**WORK INSTRUCTION**
Whenever a line below holds the word "passes", count it; please give only the final number.

**SUPPLIED ENTRIES**
/-- OP-32: results before their sign extension; the .uw forms give 64 bits. -/
def rvOp32 (f3 f7 rs2 x y : Nat) : Option (Bool × Nat) :=
  let n := y % 32
  let w (v : Nat) : Option (Bool × Nat) := some (true, v)
  let u := x % 2 ^ 32
  match f7, f3 with
  | 0x00, 0 => w (x + y)
  | 0x00, 1 => w (x * 2 ^ n)
  | 0x00, 5 => w (u / 2 ^ n)
  | 0x20, 0 => w (x + 2 ^ 64 - y)
  | 0x20, 5 => w (shrA 32 x n)
  | 0x01, 0 => w (x * y)
  | 0x01, 4 => w (divS 32 x y)
  | 0x01, 5 => w (divU 32 x y)
  | 0x01, 6 => w (remS 32 x y)
  | 0x01, 7 => w (remU 32 x y)
  | 0x04, 0 => some (false, u + y)
  | 0x04, 4 => if rs2 = 0 then some (false, x % 2 ^ 16) else none
  | 0x10, 2 => some (false, y + 2 * u)
  | 0x10, 4 => some (false, y + 4 * u)
  | 0x10, 6 => some (false, y + 8 * u)
  | 0x30, 1 => w (rotL 32 x n)
  | 0x30, 5 => w (rotL 32 x (32 - n))
  | _, _ => none

/-- OP-IMM-32. -/
def rvImm32 (f3 imm x : Nat) : Option (Bool × Nat) :=
  let n := imm % 32
  match f3 with
  | 0 => some (true, x + sx 12 imm)
  | 1 =>
    if imm / 32 = 0 then some (true, x * 2 ^ n)
    else if imm / 64 = 2 then some (false, x % 2 ^ 32 * 2 ^ (imm % 64))
    else match imm with
      | 0x600 => some (true, leadZeros 32 x)
      | 0x601 => some (true, trailZeros 32 x)
      | 0x602 => some (true, popCount 32 x)
      | _ => none
  | 5 =>
    if imm / 32 = 0 then some (true, x % 2 ^ 32 / 2 ^ n)
    else if imm / 32 = 0x20 then some (true, shrA 32 x n)
    else if imm / 32 = 0x30 then some (true, rotL 32 x (32 - n))
    else none
  | _ => none

/-- The condition of a branch. -/
def rvCond (f3 x y : Nat) : Option Bool :=
  match f3 with
  | 0 => some (x == y)
  | 1 => some (x != y)
  | 4 => some (decide (sg x < sg y))
  | 5 => some (decide (sg y ≤ sg x))
  | 6 => some (decide (x < y))
  | 7 => some (decide (y ≤ x))
  | _ => none

/-- The value an AMO stores, on w bits. -/
def rvAmo (f5 w old y : Nat) : Option Nat :=
  let a := toSigned w old
  let b := toSigned w y
  match f5 with
  | 0x00 => some (old + y)
  | 0x01 => some y
  | 0x04 => some (old ^^^ y)
  | 0x08 => some (old ||| y)
  | 0x0C => some (old &&& y)
  | 0x10 => some (if a < b then old else y)
  | 0x14 => some (if a < b then y else old)
  | 0x18 => some (min (old % 2 ^ w) (y % 2 ^ w))
  | 0x1C => some (max (old % 2 ^ w) (y % 2 ^ w))
  | _ => none

/-! ### One instruction -/

/-- What one instruction of a handler comes to. -/
inductive HandlerEnd where
  | next (s : State) (r : HandlerRun)
  | wait (s : State)
  | ecall
  | abort (cause : Nat)
deriving Repr

/-- Register i; x0 reads zero. -/
def xreg (r : HandlerRun) (i : Nat) : Nat := if i = 0 then 0 else (sget 0 r.regs i).toNat

/-- The run with a register written and its pc moved. -/
def putX (r : HandlerRun) (i v pc : Nat) : HandlerRun :=
  { r with regs := if i = 0 then r.regs else sins r.regs i (BitVec.ofNat 64 v), pc }

/-- The instruction at the pc with its length, or the cause of an abort (R326). -/
def hfetch (s : State) (sl : Nat) (r : HandlerRun) : HEnd (Nat × Nat) :=
  let g := codeRegion (tenantWord s sl r.inv.slot 0)
  let at_ (n : Nat) : Nat := ofBytes (mgets s (sliceAddr sl r.pc) n)
  if !inRegion g r.pc 2 || decide (0x10000 < r.pc + 2) then .abort 3
  else if at_ 2 % 4 ≠ 3 then (match expandC (at_ 2) with | some i => .ok (i, 2) | none => .abort 2)
  else if !inRegion g r.pc 4 || decide (0x10000 < r.pc + 4) then .abort 3
  else .ok (at_ 4, 4)

/-- R327: a CSR as it is read. -/
def rvCsr (s : State) (sl : Nat) (r : HandlerRun) (n : Nat) : Option Nat :=
  match n with
  | 0xC00 => some s.cyc
  | 0xC02 => some r.ret
  | 0xCC0 => some (r.first + fld (tenantWord s sl r.inv.slot 0) 55 40 - s.cyc)
  | _ => none

/-- A load. -/
def rvLoad (s : State) (sl : Nat) (r : HandlerRun) (f3 rd a pc : Nat) : HandlerEnd :=
  if f3 = 7 then .abort 2
  else
    let n := 2 ^ (f3 % 4)
    match hread s sl r a n true false false with
    | (s, .ok v) => .next s (putX r rd (if f3 < 4 then sx (8 * n) v else v) pc)
    | (s, .wait) => .wait s
    | (_, .abort c) => .abort c

/-- A store. -/
def rvStore (s : State) (sl : Nat) (r : HandlerRun) (f3 a v pc : Nat) : HandlerEnd :=
  if 4 ≤ f3 then .abort 2
  else match hwrite s sl r a (2 ^ f3) v with
    | (s, .ok r) => .next s { r with pc }
    | (s, .wait) => .wait s
    | (_, .abort c) => .abort c

/-- The storage address an atomic reserves: data memory or the line window. -/
def lockPlace (s : State) (sl : Nat) (r : HandlerRun) (a n : Nat) : Nat :=
  match hplace (tenantWord s sl r.inv.slot 0) a n with
  | .data o => sliceAddr sl o
  | .window ia => match windowPlace s sl r ia n false true false with | (_, .ok p) => p | _ => 2 ^ 60 + a
  | _ => 2 ^ 60 + a

/-- LR, SC and the AMOs. -/
def rvAtomic (s : State) (sl : Nat) (r : HandlerRun) (i x y pc : Nat) : HandlerEnd :=
  let f3 := fld i 14 12
  let rd := fld i 11 7
  let n := 2 ^ f3
  let f5 := fld i 31 27
  if (f3 ≠ 2 ∧ f3 ≠ 3) ∨ (f5 = 2 ∧ fld i 24 20 ≠ 0) ∨ (f5 ≠ 2 ∧ f5 ≠ 3 ∧ (rvAmo f5 (8 * n) 0 0).isNone) then .abort 2
  else if x % n ≠ 0 then .abort 5
  else match f5 with
    | 0x02 =>
      match hread s sl r x n false true false with
        | (s, .ok v) =>
          let p := lockPlace s sl r x n
          .next { s with resv := (sl, p, n) :: s.resv.filter fun e => e.1 != sl } (putX r rd (sx (8 * n) v) pc)
        | (s, .wait) => .wait s
        | (_, .abort c) => .abort c
    | 0x03 =>
      -- the place must be writable whether or not the store is made
      match hread s sl r x n false true true with
      | (s, .ok _) =>
        let held := s.resv.contains (sl, lockPlace s sl r x n, n)
        let s := { s with resv := s.resv.filter fun e => e.1 != sl }
        if held then
          match hwrite s sl r x n y with
          | (s, .ok r) => .next s (putX r rd 0 pc)
          | (s, .wait) => .wait s
          | (_, .abort c) => .abort c
        else .next s (putX r rd 1 pc)
      | (s, .wait) => .wait s
      | (_, .abort c) => .abort c
    | f5 =>
      match hread s sl r x n false true true with
      | (s, .ok v) =>
        match rvAmo f5 (8 * n) v y with
        | some w =>
          match hwrite s sl r x n w with
          | (s, .ok r) => .next s (putX r rd (sx (8 * n) v) pc)
          | (s, .wait) => .wait s
          | (_, .abort c) => .abort c
        | none => .abort 2
      | (s, .wait) => .wait s
      | (_, .abort c) => .abort c
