-- ==== Sys2Proof/Machine/Core.lean ====
section
/-!
DEFINITION. The machine, in the host's interface.
-/

def Sys2Proof.core : Host.Core :=
  { State := Sys2Proof.Machine.State, Fault := Sys2Proof.Machine.Fault, Refusal := Sys2Proof.Machine.Refusal, step := Sys2Proof.Machine.step, reset := Sys2Proof.Machine.State.reset }
end

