/-- R212, R299: an MDRNB to memory, with a chunk record in a page marked memory-side that the context may write, puts every drained byte in the
store gate at its intermediate address and counts the tile into the chunk when the region's stores have performed; a scratchpad destination or a
misaligned handle traps, and so does a record in a page that is neither writable nor copied when written (R394), or not marked memory-side. -/
def Clause.ChunkDrainResult : Prop :=
  ∀ (s : State) (d a b c : Nat) (p : Bool) (fmt : Fmt) (ia : Nat),
    let rows := drainRows (me s).regs.mcfg (readS s b) (readS s c) fmt
    let bytes := drainBytes s a p fmt rows
    let run := exec (.mdrnb d a b c p false fmt) s
    let illegal : Prop := run = .next (takeTrap s s.at_ (trapOf s 0x04) (curSeq s))
    (∀ fmt', exec (.mdrnb d a b c p true fmt') s = .next (takeTrap s s.at_ (trapOf s 0x04) (curSeq s))) ∧
    (drainsToScratch s b c fmt = true → illegal) ∧ ((readS s d).toNat % 64 ≠ 0 → illegal) ∧
    (drainsToScratch s b c fmt = false → (readS s d).toNat % 64 = 0 → rangeCheck (mapped s) (readS s d).toNat 64 .write = .ok ia →
      (memorySide s ia = false → illegal) ∧
      (memorySide s ia = true → recordProtected s ia = true →
        run = .next (takeTrap s s.at_ (addrTrap s 0x0A (readS s d).toNat ia) (curSeq s))) ∧
      ∀ r, fmt ≠ .raw → memorySide s ia = true → recordProtected s ia = false → misplaced fmt (readS s b) (readS s c) = false →
        checkRows s false .write rows = none → banksConflict false fmt (rowBanks s false rows) = false →
        drainOwn s false bytes = [] → rangeFind (mapped s) (readS s b).toNat = some r →
        let far := bytes.map fun e => (rangeMap r e.1, e.2)
        let gs : List GateByte := far.map fun (x, v) =>
          { ia := x, byte := v, store := s.nextId, pl := (me s).pl, pc := curPc s, seq := curSeq s, slot := curSlot s, va := (readS s b).toNat
            exec := s.cyc }
        run = .next (updMe (gateStore s (readS s b).toNat far) fun c =>
          updRegion c (curSeq s) fun g => { g with chunks := g.chunks ++ [ia] }) ∧
        (regionOf (me (gateStore s (readS s b).toNat far)) (curSeq s)).gate =
          gateIns gs (curSeq s, curSlot s) (regionOf (me s) (curSeq s)).gate ∧
        (gateStore s (readS s b).toNat far).mem = s.mem)

/-- R211, R212: drains to a scratchpad and under a chunk record. -/
def Obligations.DrainResults : Prop :=
  Clause.ScratchDrainResult ∧ Clause.ChunkDrainResult

/-- R76, R79: the fold of a K-block whose cell operations are all MAD adds to each covered element the exact sum of its products times 2^g,
rounded once, and leaves every other element; it takes the partial sum off the port. -/
def Obligations.FoldAddsTheExactSum : Prop :=
  ∀ (s : State) (m : PortSum) (p : Pass),
    (coreAt s s.subj.core).sums.find? (fun x => x.id == s.subj.id) = some m →
    passOf (updCore s s.subj.core fun u => { u with sums := u.sums.filter fun x => x.id != m.id }) s.subj.core m.pass = some p →
    p.fmt ∈ [Fmt.t8, .t6, .b16, .bf16] → p.mpat = 0 → p.pair = false →
    ∃ t, exec .kBlockFold s = .next t ∧
      (coreAt t s.subj.core).sums = (coreAt s s.subj.core).sums.filter (fun x => x.id != m.id) ∧
      let k := 4 * s.subj.core + p.ctx
      ∀ i < 32, ∀ j < 32,
        let old := tileEl 32 (sget 0 (ctxOf s k).q p.q) (32 * i + j)
        let sum : Machine.Num := (List.range 32).foldl (fun (x : Machine.Num) n => x.add ((blockElem false p m.bytesA i n).mul (blockElem true p m.bytesB j n)))
          (Num.fin false 0 0)
        tileEl 32 (sget 0 (ctxOf t k).q p.q) (32 * i + j) =
          if i < rowsOf p.mcfg ∧ j < colsOf p.mcfg then
            BitVec.ofNat 32 (encodeNum .b32 false ((decodeNum .b32 old.toNat).add (sum.scale m.scx.sum)))
          else old

/-- R198, R203, R206, R207: the unit starts the first pass it may; a paced K-block of scratchpad operands issues and stands on the port nine
cycles later; a fetch that meets a fault suspends its pass, keeps the rows fetched before it and shows it in mrp; a served pass waits to restart with RDY set; a
failed service abandons the pass and raises the operand fault. -/
def Clause.MatrixUnitSteps : Prop :=
  ∀ (s : State) (p : Pass),
    let core := s.subj.core
    let u := coreAt s core
    let k := 4 * core + p.ctx
    (u.passes.any Pass.runs = false → u.passes.find? (Pass.starts u.passes) = some p →
      ∃ t, exec .passStart s = .next t ∧
        (coreAt t core).passes = u.passes.map fun r => if r.id == p.id then
          { p with st := .running, due := max ((if p.susp.rdy then s.cyc else p.exec) + 2) u.portFree } else r) ∧
    (passOf s core s.subj.id = some p → p.runs = true → p.stop = false → p.kbn = s.subj.val → p.due ≤ s.cyc →
      p.wa = true → p.wb = true → p.fmt ∈ [Fmt.t8, .t6, .b16, .bf16] →
      ∃ t m, exec .kBlockIssue s = .next t ∧ (coreAt t core).sums = u.sums ++ [m] ∧
        m.pass = p.id ∧ m.kb = p.kbn ∧ m.at_ = s.cyc + 9 ∧ m.scx = [] ∧ (coreAt t core).portFree = s.cyc + cpk p.fmt) ∧
    (∀ (s₁ s₂ : State) (a b : List (List Byte)), passOf s core s.subj.id = some p → p.runs = true →
      fetchOperand s k p false (if s.subj.flag then 32 else s.subj.val) = (s₁, a, none) →
      fetchOperand s₁ k p true (if s.subj.flag then s.subj.val else 0) = (s₂, b, none) →
      ∃ t, exec .passSuspend s = .next t ∧
        (∀ r, passOf t core p.id = some r → r.st = .suspended ∧ r.kbn = p.kbn ∧ r.susp.op = s.subj.flag ∧ r.susp.row = s.subj.val ∧
          r.susp.kept = some (a, if s.subj.flag then b else [])) ∧
        (ctxOf t k).mrp = BitVec.ofNat 64 (1 + p.q * 2 ^ 2 + p.kbn * 2 ^ 6 + s.subj.flag.toNat * 2 ^ 12 + s.subj.val * 2 ^ 13 +
          (match s.subj.cause with | .notPresent => 1 | .cxlTier => 2 | .uncorrectable => 3) * 2 ^ 18)) ∧
    (passOf s core s.subj.id = some p → p.st = .suspended → p.susp.fc = 3 → p.susp.since ≠ s.cyc →
      ∃ t, exec .passFaultServed s = .next t ∧ (ctxOf t k).mrp = (ctxOf s k).mrp ||| 2 ∧
        (coreAt t core).passes = u.passes.filter (fun r => r.id != p.id) ++
          [{ p with st := .waiting, susp := { p.susp with rdy := true, served := some s.cyc } }]) ∧
    (passOf s core s.subj.id = some p → p.st = .suspended →
      ∃ t r, exec .passAbandon s = .next t ∧ r ∈ (ctxOf t k).async ∧ r.code = 0x0E ∧ r.p0 = BitVec.ofNat 64 p.susp.va ∧
        r.p1 = BitVec.ofNat 64 p.susp.ia ∧ r.p2 = (ctxOf t k).mrp ∧
        (ctxOf t k).mrp = BitVec.ofNat 64 (p.q * 2 ^ 2 + p.kbn * 2 ^ 6 + p.susp.op.toNat * 2 ^ 12 + p.susp.row * 2 ^ 13 + 4 * 2 ^ 18))
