-- ==== Sys2Proof/Laws/Sparse.lean ====
section
/-!
SUPPORT. The laws of sparse maps: what a read gives after a write, and that every write keeps the canonical form.
-/

namespace Sys2Proof.Machine

variable {α : Type}

/-- A write that lists its key is read back. -/
@[simp] theorem sget_sins_same (d : α) (m : Sparse α) (k : Nat) (x : α) : sget d (sins m k x) k = x := by
  induction m with
  | nil => simp [sins, sget]
  | cons p m ih =>
    obtain ⟨j, v⟩ := p
    rcases Nat.lt_trichotomy k j with h | h | h
    · simp [sins, sget, Nat.ne_of_lt h, h]
    · simp [sins, sget, h]
    · simp [sins, sget, Nat.ne_of_gt h, Nat.lt_asymm h, ih]

/-- A write leaves every other key alone. -/
theorem sget_sins_other (d : α) (m : Sparse α) {k j : Nat} (x : α) (h : j ≠ k) :
    sget d (sins m k x) j = sget d m j := by
  induction m with
  | nil =>
    simp only [sins, sget, if_neg h]
    split <;> rfl
  | cons p m ih =>
    obtain ⟨i, v⟩ := p
    rcases Nat.lt_trichotomy k i with hk | hk | hk
    · simp only [sins, Nat.ne_of_lt hk, hk, if_true, if_false]
      by_cases hj : j < k
      · simp [sget, h, hj, Nat.ne_of_lt (Nat.lt_trans hj hk), Nat.lt_trans hj hk]
      · rw [sget]; simp [h, hj]
    · subst hk
      simp [sins, sget, h]
    · simp only [sins, Nat.ne_of_gt hk, Nat.lt_asymm hk, if_false]
      simp only [sget, ih]

/-- A read after a write that lists its key. -/
theorem sget_sins (d : α) (m : Sparse α) (k j : Nat) (x : α) :
    sget d (sins m k x) j = if j = k then x else sget d m j := by
  split
  next h => subst h; simp
  next h => exact sget_sins_other d m x h

/-- A bound on the keys of a canonical map may be lowered. -/
theorem swfFrom_weaken [DecidableEq α] {d : α} {m : Sparse α} {b c : Nat} (h : swfFrom d (some c) m = true)
    (hb : b ≤ c) : swfFrom d (some b) m = true := by
  cases m with
  | nil => rfl
  | cons p m =>
    obtain ⟨j, v⟩ := p
    simp only [swfFrom, Bool.and_eq_true, decide_eq_true_eq] at h ⊢
    exact ⟨⟨by omega, h.1.2⟩, h.2⟩

/-- A canonical map reads as d below its first key. -/
theorem sget_below [DecidableEq α] {d : α} {m : Sparse α} {b j : Nat} (h : swfFrom d (some b) m = true) (hj : j ≤ b) :
    sget d m j = d := by
  cases m with
  | nil => rfl
  | cons p m =>
    obtain ⟨i, v⟩ := p
    simp only [swfFrom, Bool.and_eq_true, decide_eq_true_eq] at h
    have : j < i := by omega
    simp [sget, Nat.ne_of_lt this, this]

/-- The bound on a map's keys, as a proposition. -/
theorem swfFrom_cons [DecidableEq α] (d : α) (b : Option Nat) (j : Nat) (v : α) (m : Sparse α) :
    swfFrom d b ((j, v) :: m) = true ↔ (∀ c, b = some c → c < j) ∧ v ≠ d ∧ swfFrom d (some j) m = true := by
  cases b <;> simp [swfFrom, and_assoc]

/-- A canonical map is canonical from no bound. -/
theorem swfFrom_none [DecidableEq α] {d : α} {b : Option Nat} {m : Sparse α} (h : swfFrom d b m = true) :
    swfFrom d none m = true := by
  cases m with
  | nil => rfl
  | cons p m =>
    obtain ⟨j, v⟩ := p
    rw [swfFrom_cons] at h ⊢
    exact ⟨by simp, h.2⟩

/-- Listing a value other than d keeps the canonical form. -/
theorem swfFrom_sins [DecidableEq α] {d : α} {b : Option Nat} {m : Sparse α} {k : Nat} {x : α}
    (h : swfFrom d b m = true) (hk : ∀ c, b = some c → c < k) (hx : x ≠ d) : swfFrom d b (sins m k x) = true := by
  induction m generalizing b with
  | nil => exact (swfFrom_cons ..).2 ⟨hk, hx, rfl⟩
  | cons p m ih =>
    obtain ⟨j, v⟩ := p
    have hc := (swfFrom_cons ..).1 h
    rcases Nat.lt_trichotomy k j with hj | hj | hj
    · simp only [sins, Nat.ne_of_lt hj, hj, if_true, if_false]
      exact (swfFrom_cons ..).2 ⟨hk, hx, (swfFrom_cons ..).2 ⟨by simpa using hj, hc.2⟩⟩
    · subst hj
      simp only [sins, if_true]
      exact (swfFrom_cons ..).2 ⟨hk, hx, hc.2.2⟩
    · simp only [sins, Nat.ne_of_gt hj, Nat.lt_asymm hj, if_false]
      exact (swfFrom_cons ..).2 ⟨hc.1, hc.2.1, ih hc.2.2 (by simpa using hj)⟩

/-- Removing a key keeps the canonical form. -/
theorem swfFrom_sdel [DecidableEq α] {d : α} {b : Option Nat} {m : Sparse α} {k : Nat}
    (h : swfFrom d b m = true) : swfFrom d b (sdel m k) = true := by
  induction m generalizing b with
  | nil => rfl
  | cons p m ih =>
    obtain ⟨j, v⟩ := p
    have hc := (swfFrom_cons ..).1 h
    rcases Nat.lt_trichotomy k j with hj | hj | hj
    · simpa [sdel, Nat.ne_of_lt hj, hj] using h
    · simp only [sdel, hj, if_true]
      cases b with
      | none => exact swfFrom_none hc.2.2
      | some b => exact swfFrom_weaken hc.2.2 (Nat.le_of_lt (hc.1 b rfl))
    · simp only [sdel, Nat.ne_of_gt hj, Nat.lt_asymm hj, if_false]
      exact (swfFrom_cons ..).2 ⟨hc.1, hc.2.1, ih hc.2.2⟩

/-- A write keeps the canonical form. -/
theorem swf_sput [DecidableEq α] {d : α} {m : Sparse α} {k : Nat} {x : α} (h : swf d m = true) :
    swf d (sput d m k x) = true := by
  unfold swf sput at *
  split
  next => exact swfFrom_sdel h
  next hx => exact swfFrom_sins h (by simp) hx

/-- A removed key reads as d. -/
theorem sget_sdel_same [DecidableEq α] {d : α} {b : Option Nat} {m : Sparse α} {k : Nat} (h : swfFrom d b m = true) :
    sget d (sdel m k) k = d := by
  induction m generalizing b with
  | nil => rfl
  | cons p m ih =>
    obtain ⟨j, v⟩ := p
    have hc := (swfFrom_cons ..).1 h
    rcases Nat.lt_trichotomy k j with hj | hj | hj
    · simp [sdel, sget, Nat.ne_of_lt hj, hj]
    · simpa [sdel, hj] using sget_below hc.2.2 (Nat.le_refl j)
    · simpa [sdel, sget, Nat.ne_of_gt hj, Nat.lt_asymm hj] using ih hc.2.2

/-- Removing a key leaves every other key alone. -/
theorem sget_sdel_other [DecidableEq α] {d : α} {b : Option Nat} {m : Sparse α} {k j : Nat}
    (h : swfFrom d b m = true) (hj : j ≠ k) : sget d (sdel m k) j = sget d m j := by
  induction m generalizing b with
  | nil => rfl
  | cons p m ih =>
    obtain ⟨i, v⟩ := p
    have hc := (swfFrom_cons ..).1 h
    rcases Nat.lt_trichotomy k i with hi | hi | hi
    · simp [sdel, Nat.ne_of_lt hi, hi]
    · subst hi
      simp only [sdel, if_true, sget, if_neg hj]
      split
      next hlt => exact sget_below hc.2.2 (Nat.le_of_lt hlt)
      next => rfl
    · simp only [sdel, Nat.ne_of_gt hi, Nat.lt_asymm hi, if_false, sget, ih hc.2.2]

/-- A read after a write in a canonical map. -/
theorem sget_sput [DecidableEq α] {d : α} {m : Sparse α} (k j : Nat) (x : α) (h : swf d m = true) :
    sget d (sput d m k x) j = if j = k then x else sget d m j := by
  unfold sput
  split
  next hx =>
    subst hx
    split
    next hj => subst hj; exact sget_sdel_same h
    next hj => exact sget_sdel_other h hj
  next hx => exact sget_sins ..

/-- Leaving entries out keeps the canonical form. -/
theorem swfFrom_filter [DecidableEq α] {d : α} {b : Option Nat} {m : Sparse α} (p : Nat × α → Bool)
    (h : swfFrom d b m = true) : swfFrom d b (m.filter p) = true := by
  induction m generalizing b with
  | nil => rfl
  | cons e m ih =>
    obtain ⟨j, v⟩ := e
    have hc := (swfFrom_cons ..).1 h
    have hr : swfFrom d b (m.filter p) = true := by
      apply ih
      cases b with
      | none => exact swfFrom_none hc.2.2
      | some b => exact swfFrom_weaken hc.2.2 (Nat.le_of_lt (hc.1 b rfl))
    rw [List.filter_cons]
    split
    · exact (swfFrom_cons ..).2 ⟨hc.1, hc.2.1, ih hc.2.2⟩
    · exact hr

end Sys2Proof.Machine
end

**RESPONSE AREA**
3